Re: [PATCH v3 2/2] scsi: libsas: Add linkrate and sas_addr change detection in rediscover
From: yangxingui
Date: Wed May 27 2026 - 22:50:02 EST
On 2026/5/27 17:42, John Garry wrote:
On 25/05/2026 03:25, yangxingui wrote:Yes, it can recreate, such as quickly replacing a disk or swapping two disk. However, during normal use, we recommend that customers wait for one minute before inserting a new disk when replacing a disk to avoid this issue.
Hi, John
Hi, John
As the commit log. The existing pattern (unregister + sas_discover_new) handles the "replace" case where the SAS address changes completely, implying a different device.
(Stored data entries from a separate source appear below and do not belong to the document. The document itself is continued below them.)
-- ==== Sys2Proof/Laws/Frames.lean ====
section
/-! SUPPORT. What the shared operations leave as it is: events, errors, register accesses, translation. -/

namespace Sys2Proof.Machine

variable (s : State)

/-! A vector raised (R626): pages, the host interface and what is sent alone change. -/

@[simp] theorem raiseVec_part (fn vec : Nat) : (raiseVec s fn vec).part = s.part := by unfold raiseVec; split <;> rfl
@[simp] theorem raiseVec_mem (fn vec : Nat) : (raiseVec s fn vec).mem = s.mem := by unfold raiseVec; split <;> rfl
@[simp] theorem raiseVec_poison (fn vec : Nat) : (raiseVec s fn vec).poison = s.poison := by unfold raiseVec; split <;> rfl
@[simp] theorem raiseVec_dark (fn vec : Nat) : (raiseVec s fn vec).dark = s.dark := by unfold raiseVec; split <;> rfl
@[simp] theorem raiseVec_darkPoison (fn vec : Nat) : (raiseVec s fn vec).darkPoison = s.darkPoison := by unfold raiseVec; split <;> rfl
@[simp] theorem raiseVec_darkErrs (fn vec : Nat) : (raiseVec s fn vec).darkErrs = s.darkErrs := by unfold raiseVec; split <;> rfl
@[simp] theorem raiseVec_memErrs (fn vec : Nat) : (raiseVec s fn vec).memErrs = s.memErrs := by unfold raiseVec; split <;> rfl
@[simp] theorem raiseVec_sealedG (fn vec : Nat) : (raiseVec s fn vec).sealedG = s.sealedG := by unfold raiseVec; split <;> rfl
@[simp] theorem raiseVec_seals (fn vec : Nat) : (raiseVec s fn vec).seals = s.seals := by unfold raiseVec; split <;> rfl
@[simp] theorem raiseVec_spads (fn vec : Nat) : (raiseVec s fn vec).spads = s.spads := by unfold raiseVec; split <;> rfl
@[simp] theorem raiseVec_ports (fn vec : Nat) : (raiseVec s fn vec).ports = s.ports := by unfold raiseVec; split <;> rfl
@[simp] theorem raiseVec_tenants (fn vec : Nat) : (raiseVec s fn vec).tenants = s.tenants := by unfold raiseVec; split <;> rfl
@[simp] theorem raiseVec_jobs (fn vec : Nat) : (raiseVec s fn vec).jobs = s.jobs := by unfold raiseVec; split <;> rfl
@[simp] theorem raiseVec_hen (fn vec : Nat) : (raiseVec s fn vec).hen = s.hen := by unfold raiseVec; split <;> rfl
@[simp] theorem raiseVec_ledger (fn vec : Nat) : (raiseVec s fn vec).ledger = s.ledger := by unfold raiseVec; split <;> rfl
@[simp] theorem raiseVec_drakes (fn vec : Nat) : (raiseVec s fn vec).drakes = s.drakes := by unfold raiseVec; split <;> rfl
@[simp] theorem raiseVec_oxs (fn vec : Nat) : (raiseVec s fn vec).oxs = s.oxs := by unfold raiseVec; split <;> rfl
@[simp] theorem raiseVec_ponys (fn vec : Nat) : (raiseVec s fn vec).ponys = s.ponys := by unfold raiseVec; split <;> rfl
@[simp] theorem raiseVec_mule (fn vec : Nat) : (raiseVec s fn vec).mule = s.mule := by unfold raiseVec; split <;> rfl
@[simp] theorem raiseVec_solvs (fn vec : Nat) : (raiseVec s fn vec).solvs = s.solvs := by unfold raiseVec; split <;> rfl
@[simp] theorem raiseVec_links (fn vec : Nat) : (raiseVec s fn vec).links = s.links := by unfold raiseVec; split <;> rfl
@[simp] theorem raiseVec_sw (fn vec : Nat) : (raiseVec s fn vec).sw = s.sw := by unfold raiseVec; split <;> rfl
@[simp] theorem raiseVec_coll (fn vec : Nat) : (raiseVec s fn vec).coll = s.coll := by unfold raiseVec; split <;> rfl
@[simp] theorem raiseVec_xag (fn vec : Nat) : (raiseVec s fn vec).xag = s.xag := by unfold raiseVec; split <;> rfl
@[simp] theorem raiseVec_mgmt (fn vec : Nat) : (raiseVec s fn vec).mgmt = s.mgmt := by unfold raiseVec; split <;> rfl
@[simp] theorem raiseVec_pwr (fn vec : Nat) : (raiseVec s fn vec).pwr = s.pwr := by unfold raiseVec; split <;> rfl
@[simp] theorem raiseVec_arbs (fn vec : Nat) : (raiseVec s fn vec).arbs = s.arbs := by unfold raiseVec; split <;> rfl
@[simp] theorem raiseVec_tap (fn vec : Nat) : (raiseVec s fn vec).tap = s.tap := by unfold raiseVec; split <;> rfl
@[simp] theorem raiseVec_gclk (fn vec : Nat) : (raiseVec s fn vec).gclk = s.gclk := by unfold raiseVec; split <;> rfl
@[simp] theorem raiseVec_freeCount (fn vec : Nat) : (raiseVec s fn vec).freeCount = s.freeCount := by unfold raiseVec; split <;> rfl
@[simp] theorem raiseVec_pending (fn vec : Nat) : (raiseVec s fn vec).pending = s.pending := by unfold raiseVec; split <;> rfl
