/-! Clause by clause. -/

theorem scrub_clauses {s : State} (hlive : live s = true) (l : Nat) (bad : List Nat) (hlamb : s.mgmt.lamb = false)
    (hrest : s.mgmt.restarting = false) (hat : inLpddr (l * 64) = true ∨ (spadOf (l * 64)).isSome = true) (hback : backed s (l * 64) = true) :
    let s1 := addErrs s [{ line := l, bad := bad }]
    let c := clrErrs s1 l
    (eccOf l (errsAt s1 l) = .clean → exec (.scrubRead l bad) s = .next (whenLive s c))
    ∧ (eccOf l (errsAt s1 l) = .corrects → exec (.scrubRead l bad) s = .next (whenLive s (corrected c (l * 64))))
    ∧ (eccOf l (errsAt s1 l) = .detects → s.mem.wf = true → inLpddr (l * 64) = true ∨ inUpper (l * 64) = true →
        ∃ u, exec (.scrubRead l bad) s = .next u ∧ linePoison u l = true ∧ (∀ k, k ≠ l → linePoison u k = linePoison s k)
          ∧ (∀ a, a / 64 = l → memByte u a = 0) ∧ (∀ a, a / 64 ≠ l → memByte u a = memByte s a))
    ∧ (eccOf l (errsAt s1 l) = .beyond → linePoison s l = false → inLpddr (l * 64) = true → ∃ u, exec (.scrubRead l bad) s = .next u
        ∧ (linePoison u l = true ∨ (linePoison u l = false
          ∧ u.mem = (memPut s (l * 64) ((natsFrom (s.freeCount + 1) 64).map Config.freeByte)).mem))) := by
  have hexec : exec (.scrubRead l bad) s = .next (whenLive s (scrubbed s l bad)) := by
    rw [exec_scrubRead, doScrub_of_backed hlamb hrest hat hback]
  have hheld := heldData_scrubbed (s := s) (l := l) (bad := bad)
  rw [hexec]
  intro s1 c
  refine ⟨fun hecc => ?_, fun hecc => ?_, fun hecc w hin => ?_, fun hecc hp hin => ?_⟩
  · have hmet : meetErr (wronged s l bad) l = c := meetErr_clean hecc
    rw [scrubbed_of_poison (by rw [hmet]; rfl), hmet]
  · have hmet : meetErr (wronged s l bad) l = corrected c (l * 64) := meetErr_corrects hecc
    have hpoison : (corrected c (l * 64)).poison = s.poison := congrArg (·.2.1) (heldData_corrected c (l * 64))
    rw [scrubbed_of_poison (by rw [hmet]; exact hpoison), hmet]
  · have hset := (hheld hin).trans (heldData_meetErr_detects (s := wronged s l bad) hecc)
    refine next_of_live hlive ⟨?_, fun k hk => ?_, fun a ha => ?_, fun a ha => ?_⟩
    · exact (linePoison_of_setPoison hset l).trans (by simp)
    · exact (linePoison_of_setPoison hset k).trans (by simp only [hk, decide_false, Bool.false_or]; rfl)
    · exact memByte_of_setPoison_in hset ha
    · exact memByte_of_setPoison_out hset w ha
  · refine next_of_live hlive ?_
    rcases heldData_meetErr_beyond (s := wronged s l bad) hecc with h | h
    · exact .inl ((linePoison_of_setPoison ((hheld (.inl hin)).trans h) l).trans (by simp))
    · obtain ⟨hmem, hpoison⟩ := held_of_memPut (s := drawn (clrErrs (wronged s l bad) l) 65) (t := s) rfl ((hheld (.inl hin)).trans h)
      have hnone : linePoison (scrubbed s l bad) l = false := by rw [← hp, linePoison, hpoison]; rfl
      exact .inr ⟨hnone, hmem⟩

theorem mr4_clauses {s : State} (hlive : live s = true) {p : Nat} {rank0 rank1 : List Mr4} {r : Mr4} (htr : (portOf s p).trained = true)
    (hp : p < 16) (hr : hottest (rank0 ++ rank1) = some r) : ∃ u, exec (.mr4Poll p rank0 rank1) s = .next u ∧
      let code := mr4Code r.temp
      (portOf u p).report = r.field
      ∧ ((portOf s p).rate < code → (page u .lpc p).event.getLsbD 3 = true)
      ∧ ((portOf s p).rate ≤ code → (portOf u p).rate = code ∧ (portOf u p).lower = 0)
      ∧ (code < (portOf s p).rate →
          let n := if (portOf s p).lower ≠ 0 ∧ (portOf s p).lowerCode = code then (portOf s p).lower + 1 else 1
          (8 ≤ n → (portOf u p).rate = code) ∧ (n < 8 → (portOf u p).rate = (portOf s p).rate ∧ (portOf u p).lower = n))
      ∧ (code = 3 → (page u .lpc p).event.getLsbD 4 = true) := by
  rw [exec_mr4Poll, doMr4_of_hottest hr htr hp]
  generalize hx : (if mr4Code r.temp = 3 then refreshCause (raiseEvent (rated s p r) .lpc p 4) p else rated s p r) = x
  have hrec : Recorded (rated s p r) x := by
    rw [← hx]
    split
    · exact (Recorded.raiseEvent _ _ _ _).trans (.refreshCause _ _)
    · exact .refl _
  have hport : portOf x p = rateAfter (portOf s p) (mr4Code r.temp) r.field := by
    rw [hrec.portOf_eq, (recorded_rated s p r).portOf_eq, portOf_modPort_self]
  have hrise := fun h => hrec.events _ _ _ (event_rated (s := s) (p := p) (r := r) h)
  have hhot : mr4Code r.temp = 3 → (page x .lpc p).event.getLsbD 4 = true := by
    intro h
    rw [← hx, if_pos h]
    exact (Recorded.refreshCause _ _).events _ _ _ (event_raiseEvent_self _ _ _ (by decide))
  refine next_of_live hlive ⟨?_, hrise, fun hle => ?_, fun hlt => ?_, hhot⟩
  · exact (congrArg Port.report hport).trans (report_rateAfter _ _ _)
  · rw [rateAfter_of_le hle] at hport
    exact ⟨congrArg Port.rate hport, congrArg Port.lower hport⟩
  · rw [rateAfter_of_lt hlt] at hport
    refine ⟨fun hn => ?_, fun hn => ?_⟩
    · exact (congrArg Port.rate hport).trans (by rw [if_pos hn])
    · rw [if_neg (Nat.not_le.2 hn)] at hport
      have hrate := congrArg Port.rate hport
      exact ⟨hrate, congrArg Port.lower hport⟩
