-- ==== Sys2Proof/Word.lean ====
section
/-! DEFINITION. The word types of the device and their plainest arithmetic: bytes, 64-bit registers,
64-byte lines, counters that saturate. Nothing here follows a rule of its own; the rules are cited
where these are used. -/

namespace Sys2Proof

/-- One byte. -/
abbrev Byte := BitVec 8

/-- One 64-bit register value (R498: every register occupies 8 bytes and reads as 64 bits). -/
abbrev Word := BitVec 64

/-- One 64-byte line of DRAM (R182: one burst of one sub-channel). Byte 0 is bits [7:0]. -/
abbrev Line := BitVec 512

/-- A 16-bit master ID (R13). -/
abbrev MasterId := BitVec 16

/-- One MiB in bytes (R5). -/
def mib : Nat := 1024 * 1024
/-- One GiB in bytes (R5). -/
def gib : Nat := 1024 * 1024 * 1024
/-- One page in bytes (R37: the page map tracks 4 KiB pages). -/
def pageBytes : Nat := 4096
/-- Lines of one page (R182: numbered 0 to 63). -/
def linesPerPage : Nat := 64

/-- One nanosecond count for a millisecond, a second, an hour, a day (R5, R28). -/
def nsPerMs : Nat := 1000000
/-- Nanoseconds of one second. -/
def nsPerS : Nat := 1000000000
/-- Nanoseconds of one hour. -/
def nsPerH : Nat := 3600 * nsPerS
/-- Nanoseconds of one day. -/
def nsPerDay : Nat := 24 * nsPerH

/-- Count one more, saturating at `top`: the rule of every counter the spec calls saturating. -/
def satInc (top n : Nat) : Nat := if n < top then n + 1 else top

/-- `n`, cut at `top`. -/
def sat (top n : Nat) : Nat := min top n

/-- The value with only bit `n` set. -/
def bit (n : Nat) : Nat := 2 ^ n

/-- 0 or 1. -/
def b2n (b : Bool) : Nat := if b then 1 else 0

/-- `ceil (a / b)`. -/
def ceilDiv (a b : Nat) : Nat := (a + b - 1) / b

end Sys2Proof
end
For the flutter case where we detect linkrate/sas_addr changes,
Can you please clarify this: you say that the existing pattern handles "replace" case where the SAS address changes completely, and then flutter case covers sas_addr changes.
What is the difference in the SAS address changes between the two cases?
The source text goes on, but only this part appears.